Digitale Verkäufe verringern Einnahmen für Künstler
Siegel findet, 50 Prozent des Programms, sollten deutschsprachig sein. «Jetzt sind 40 Jahre vergangen und es ist traurig zu sehen, wie wenige Künstler es geschafft haben, diese Zeit zu überstehen.» Natürlich seien da Udo Lindenberg und Otto, Herbert Grönemeyer und Pur. Und auch seinen Künstler sei zum Glück viel Aufmerksamkeit geschenkt worden.
Wie wenig deutsche Musik aus seiner Sicht hierzulande im Radio und Fernsehen gespielt wird, findet er «einfach unerträglich». In Frankreich oder Italien sei das ganz anders. Er selbst könne von seiner Musik noch leben, andere könnten das nicht mehr. «Die CDs sind verschwunden. Es ist alles nur noch digital. Da sind natürlich die Anteile der sogenannten Urheber und Macher unfassbar gering und man traut sich kaum mehr, etwas zu produzieren, weil man das, was es kostet, gar nicht mehr einspielt.»

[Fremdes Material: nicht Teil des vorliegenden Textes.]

theorem mapLeaf_fr {fw fb : Nat} {s0 : State} (c : Cmd) (i : Nat) (s : State) (hK : Frame fw fb s0 s) (hfw : Sub 65546 fw := by exact Sub.within hfw rfl) : ∀ p, mapLeaf c i s = some p → Frame fw fb s0 p.2 := by
  unfold mapLeaf
  repeat' (first
    | with_reducible assumption
    | (with_reducible refine State.allocRun_fr _ _ _ _ _ _ ?_ ?_)
    | (with_reducible apply State.allocRun_fr_of; with_reducible assumption)
    | (with_reducible apply State.allocRun_fr_at; with_reducible assumption)
    | (with_reducible refine Frame.ite ?_ ?_)
    | ((with_reducible apply Sub.within hfw); exact rfl)
    | ((with_reducible apply Sub.within hfb); exact rfl)
    | ((with_reducible apply Mixed.of); exact rfl)
    | (extract_lets)
    | split
    | (intro _ _ _)
    | (intro _ e; have _hk : Frame _ _ _ _ := e)
    | (intro _ e; cases e)
    | dsimp only
    | (dsimp +zetaDelta only))

theorem mapLeaf_fr_of {fw fb : Nat} {s0 : State} {p} {c : Cmd} {i : Nat} {s : State} (h_eq : mapLeaf c i s = some p) (hK : Frame fw fb s0 s) (hfw : Sub 65546 fw := by exact Sub.within hfw rfl) : Frame fw fb s0 p.2 := by
  have := mapLeaf_fr c i s hK
  exact this p h_eq

theorem mapLeaf_fr_at {fw fb : Nat} {s0 : State} {u : State} {r0} {c : Cmd} {i : Nat} {s : State} (h_eq : mapLeaf c i s = some (r0, u)) (hK : Frame fw fb s0 s) (hfw : Sub 65546 fw := by exact Sub.within hfw rfl) : Frame fw fb s0 u := by
  have := mapLeaf_fr c i s hK
  exact this (r0, u) h_eq

theorem mapPages_fr {fw fb : Nat} {s0 : State} (c : Cmd) (n : Nat) (i : Nat) (s : State) (hK : Frame fw fb s0 s) (hfw : Sub 25231370 fw := by exact Sub.within hfw rfl) (hfb : Sub 16 fb := by exact Sub.within hfb rfl) : ∀ u, mapPages c n i s = some u → Frame fw fb s0 u := by
  induction n generalizing i s with
  | zero =>
    unfold mapPages
    repeat' (first
      | with_reducible assumption
      | (with_reducible refine mapLeaf_fr _ _ _ ?_ ?_)
      | (with_reducible apply mapLeaf_fr_of; with_reducible assumption)
      | (with_reducible apply mapLeaf_fr_at; with_reducible assumption)
      | (with_reducible refine State.mapPage_fr _ _ _ _ _ ?_ ?_ ?_)
      | (with_reducible apply State.mapPage_fr_at; with_reducible assumption)
      | (with_reducible refine Frame.ite ?_ ?_)
      | ((with_reducible apply Sub.within hfw); exact rfl)
      | ((with_reducible apply Sub.within hfb); exact rfl)
      | ((with_reducible apply Mixed.of); exact rfl)
      | (apply hfb.bit (i := 4) rfl)
      | (extract_lets)
      | split
      | (intro _ _ _)
      | (intro _ e; have _hk : Frame _ _ _ _ := e)
      | (intro _ e; cases e)
      | dsimp only
      | (dsimp +zetaDelta only))
  | succ n ih =>
    unfold mapPages
    repeat' (first
      | with_reducible assumption
      | (with_reducible refine ih _ _ ?_)
      | (with_reducible refine mapLeaf_fr _ _ _ ?_ ?_)
      | (with_reducible apply mapLeaf_fr_of; with_reducible assumption)
      | (with_reducible apply mapLeaf_fr_at; with_reducible assumption)
      | (with_reducible refine State.mapPage_fr _ _ _ _ _ ?_ ?_ ?_)
      | (with_reducible apply State.mapPage_fr_at; with_reducible assumption)
      | (with_reducible refine Frame.ite ?_ ?_)
      | ((with_reducible apply Sub.within hfw); exact rfl)
      | ((with_reducible apply Sub.within hfb); exact rfl)
      | ((with_reducible apply Mixed.of); exact rfl)
      | (apply hfb.bit (i := 4) rfl)
      | (extract_lets)
      | split
      | (intro _ _ _)
      | (intro _ e; have _hk : Frame _ _ _ _ := e)
      | (intro _ e; cases e)
      | dsimp only
      | (dsimp +zetaDelta only))

theorem mapPages_fr_at {fw fb : Nat} {s0 u : State} {c : Cmd} {n : Nat} {i : Nat} {s : State} (e : mapPages c n i s = some u) (hK : Frame fw fb s0 s) (hfw : Sub 25231370 fw := by exact Sub.within hfw rfl) (hfb : Sub 16 fb := by exact Sub.within hfb rfl) : Frame fw fb s0 u := by
  have := mapPages_fr c n i s hK
  exact this u e

theorem mapCmd_fr {fw fb : Nat} {s0 : State} (s : State) (c : Cmd) (hK : Frame fw fb s0 s) (hfw : Sub 193006090 fw := by exact Sub.within hfw rfl) (hfb : Sub 28 fb := by exact Sub.within hfb rfl) : Frame fw fb s0 (mapCmd s c) := by
  unfold mapCmd
  repeat' (first
    | with_reducible assumption
    | with_reducible apply State.doneWith_fr
    | with_reducible apply State.failWith_fr
    | with_reducible apply State.pageServed_fr
    | (with_reducible refine mapPages_fr _ ?_ ?_ ?_)
    | (with_reducible apply mapPages_fr_at; with_reducible assumption)
    | (with_reducible refine Frame.foldl ?_ ?_)
    | (with_reducible refine Frame.foldr ?_ ?_)
    | (with_reducible refine Frame.ite ?_ ?_)
    | ((with_reducible apply Sub.within hfw); exact rfl)
    | ((with_reducible apply Sub.within hfb); exact rfl)
    | ((with_reducible apply Mixed.of); exact rfl)
    | (apply hfb.bit (i := 2) rfl)
    | (apply hfb.bit (i := 3) rfl)
    | (apply hfb.bit (i := 4) rfl)
    | (extract_lets)
    | split
    | (intro _ _ _)
    | (intro _ e; have _hk : Frame _ _ _ _ := e)
    | (intro _ e; cases e)
    | dsimp only
    | (dsimp +zetaDelta only))

theorem execMap_fr {fw fb : Nat} {s0 : State} (k : Nat) (s : State) (hK : Frame fw fb s0 s) (hfw : Sub 193006090 fw := by exact Sub.within hfw rfl) (hfb : Sub 28 fb := by exact Sub.within hfb rfl) : ∀ u, execMap k s = .next u → Frame fw fb s0 u := by
  unfold execMap
  repeat' (first
    | with_reducible assumption
    | with_reducible apply State.runCmd_fr
    | with_reducible apply mapCmd_fr
    | (with_reducible refine Frame.ite ?_ ?_)
    | ((with_reducible apply Sub.within hfw); exact rfl)
    | ((with_reducible apply Sub.within hfb); exact rfl)
    | ((with_reducible apply Mixed.of); exact rfl)
    | (apply hfb.bit (i := 2) rfl)
    | (apply hfb.bit (i := 3) rfl)
    | (apply hfb.bit (i := 4) rfl)
    | (extract_lets)
    | split
    | (intro _ _ _)
    | (intro _ e; have _hk : Frame _ _ _ _ := e)
    | (intro _ e; cases e)
    | dsimp only
    | (dsimp +zetaDelta only))

theorem State.broadcast_fr {fw fb : Nat} {s0 : State} (s : State) (move oldChip oldHost oldFrame newTier newChip newFrame size : Nat) (hK : Frame fw fb s0 s) (hfw : Sub 536870912 fw := by exact Sub.within hfw rfl) (hfb : Sub 528 fb := by exact Sub.within hfb rfl) : Frame fw fb s0 (State.broadcast s move oldChip oldHost oldFrame newTier newChip newFrame size) := by
  unfold State.broadcast
  repeat' (first
    | with_reducible assumption
    | with_reducible apply State.bump_fr
    | with_reducible apply State.fabSend_fr
    | (with_reducible refine Frame.foldl ?_ ?_)
    | (with_reducible refine Frame.foldr ?_ ?_)
    | (with_reducible refine Frame.ite ?_ ?_)
    | ((with_reducible apply Sub.within hfw); exact rfl)
    | ((with_reducible apply Sub.within hfb); exact rfl)
    | ((with_reducible apply Mixed.of); exact rfl)
    | (apply hfb.bit (i := 4) rfl)
    | (apply hfb.bit (i := 9) rfl)
    | (extract_lets)
    | split
    | (intro _ _ _)
    | (intro _ e; have _hk : Frame _ _ _ _ := e)
    | (intro _ e; cases e)
    | dsimp only
    | (dsimp +zetaDelta only))

theorem State.freeHome_fr {fw fb : Nat} {s0 : State} (s : State) (leaf : Nat) (hK : Frame fw fb s0 s) (hfw : Sub 65536 fw := by exact Sub.within hfw rfl) : Frame fw fb s0 (State.freeHome s leaf) := by
  unfold State.freeHome
  repeat' (first
    | with_reducible assumption
    | with_reducible apply State.freeRunAt_fr
    | (with_reducible refine Frame.ite ?_ ?_)
    | ((with_reducible apply Sub.within hfw); exact rfl)
    | ((with_reducible apply Sub.within hfb); exact rfl)
    | ((with_reducible apply Mixed.of); exact rfl)
    | (extract_lets)
    | split
    | (intro _ _ _)
    | (intro _ e; have _hk : Frame _ _ _ _ := e)
    | (intro _ e; cases e)
    | dsimp only
    | (dsimp +zetaDelta only))

theorem unmapOne_fr {fw fb : Nat} {s0 : State} (c : Nat) (s : State) (va : Nat) (hK : Frame fw fb s0 s) (hfw : Sub 562102280 fw := by exact Sub.within hfw rfl) (hfb : Sub 528 fb := by exact Sub.within hfb rfl) : Frame fw fb s0 (unmapOne c s va) := by
  unfold unmapOne
  repeat' (first
    | with_reducible assumption
    | with_reducible apply State.broadcast_fr
    | with_reducible apply State.freeHome_fr
    | with_reducible apply State.unmapPage_fr
    | (with_reducible refine Frame.ite ?_ ?_)
    | ((with_reducible apply Sub.within hfw); exact rfl)
    | ((with_reducible apply Sub.within hfb); exact rfl)
    | ((with_reducible apply Mixed.of); exact rfl)
    | (apply hfb.bit (i := 4) rfl)
    | (apply hfb.bit (i := 9) rfl)
    | (extract_lets)
    | split
    | (intro _ _ _)
    | (intro _ e; have _hk : Frame _ _ _ _ := e)
    | (intro _ e; cases e)
    | dsimp only
    | (dsimp +zetaDelta only))

theorem unmapCmd_fr {fw fb : Nat} {s0 : State} (s : State) (c : Cmd) (hK : Frame fw fb s0 s) (hfw : Sub 562104840 fw := by exact Sub.within hfw rfl) (hfb : Sub 528 fb := by exact Sub.within hfb rfl) : Frame fw fb s0 (unmapCmd s c) := by
  unfold unmapCmd
  repeat' (first
    | with_reducible assumption
    | with_reducible apply State.doneWith_fr
    | with_reducible apply unmapOne_fr
    | (with_reducible refine Frame.foldl ?_ ?_)
    | (with_reducible refine Frame.foldr ?_ ?_)
    | (with_reducible refine Frame.ite ?_ ?_)
    | ((with_reducible apply Sub.within hfw); exact rfl)
    | ((with_reducible apply Sub.within hfb); exact rfl)
    | ((with_reducible apply Mixed.of); exact rfl)
    | (apply hfb.bit (i := 4) rfl)
    | (apply hfb.bit (i := 9) rfl)
    | (extract_lets)
    | split
    | (intro _ _ _)
    | (intro _ e; have _hk : Frame _ _ _ _ := e)
    | (intro _ e; cases e)
    | dsimp only
    | (dsimp +zetaDelta only))

theorem execUnmap_fr {fw fb : Nat} {s0 : State} (k : Nat) (s : State) (hK : Frame fw fb s0 s) (hfw : Sub 562104840 fw := by exact Sub.within hfw rfl) (hfb : Sub 528 fb := by exact Sub.within hfb rfl) : ∀ u, execUnmap k s = .next u → Frame fw fb s0 u := by
  unfold execUnmap
  repeat' (first
    | with_reducible assumption
    | with_reducible apply State.runCmd_fr
    | with_reducible apply unmapCmd_fr
    | (with_reducible refine Frame.ite ?_ ?_)
    | ((with_reducible apply Sub.within hfw); exact rfl)
    | ((with_reducible apply Sub.within hfb); exact rfl)
    | ((with_reducible apply Mixed.of); exact rfl)
    | (apply hfb.bit (i := 4) rfl)
    | (apply hfb.bit (i := 9) rfl)
    | (extract_lets)
    | split
    | (intro _ _ _)
    | (intro _ e; have _hk : Frame _ _ _ _ := e)
    | (intro _ e; cases e)
    | dsimp only
    | (dsimp +zetaDelta only))

theorem migrateCmd_fr {fw fb : Nat} {s0 : State} (s : State) (c : Cmd) (hK : Frame fw fb s0 s) (hfw : Sub 2099712 fw := by exact Sub.within hfw rfl) : Frame fw fb s0 (migrateCmd s c) := by
  unfold migrateCmd
  repeat' (first
    | with_reducible assumption
    | with_reducible apply State.failWith_fr
    | with_reducible apply State.start_fr
    | with_reducible apply State.want_fr
    | (with_reducible refine Frame.ite ?_ ?_)
    | ((with_reducible apply Sub.within hfw); exact rfl)
    | ((with_reducible apply Sub.within hfb); exact rfl)
    | ((with_reducible apply Mixed.of); exact rfl)
    | (extract_lets)
    | split
    | (intro _ _ _)
    | (intro _ e; have _hk : Frame _ _ _ _ := e)
    | (intro _ e; cases e)
    | dsimp only
    | (dsimp +zetaDelta only))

Licht am Ende des Tunnels sieht er da nicht wirklich. Fernsehshows wie einst die «Hitparade», in der sich Künstler präsentieren konnten, gebe es nicht mehr. Chancen hätten Neueinsteiger in den Beruf heute bestenfalls noch als Singer-Songwriter, weil sie dann über Auftritte Geld verdienen könnten, meint Siegel. «Das ist natürlich toll, wenn du es schaffst, wie Howard Carpendale, Peter Maffay oder Roland Kaiser, sich so lange zu halten.»
Dankbarkeit trotz weltweiter Krisen
Eine Herzensangelegenheit ist Ralph Siegel seine zweite Karriere: «Ich habe eine grosse Freude daran, dass mir Herbst meines Lebens noch gelungen ist, was ich mir ein Leben lang gewünscht habe: Musicals auf die Bühne zu bringen.» Das Stück «Zeppelin» sei ab 16. Oktober wieder im Festspielhaus im süddeutschen Füssen zu sehen. «Im Übrigen arbeite ich an zwei weiteren Musicals, die so gut wie fertig sind, aber das auf die Bühne zu bringen, dauert eben Jahre.»
Insgesamt sei er dem Leben sehr dankbar, sagt der Komponist. «Ich bin ein glücklicher Mensch und ich hoffe, dass ich noch ein paar Jahre auf dieser eigentlich doch sehr schönen Erde leben darf – und dass diese unglaublich schrecklichen Zeiten, die wir gerade erleben, vorbeigehen.» Angesichts der schlimmen Geschehnisse in der Welt – ob Ukraine oder Gaza – sei er froh, «dass wir dieses kleine Liedchen geschrieben haben: »Ein bisschen Frieden«».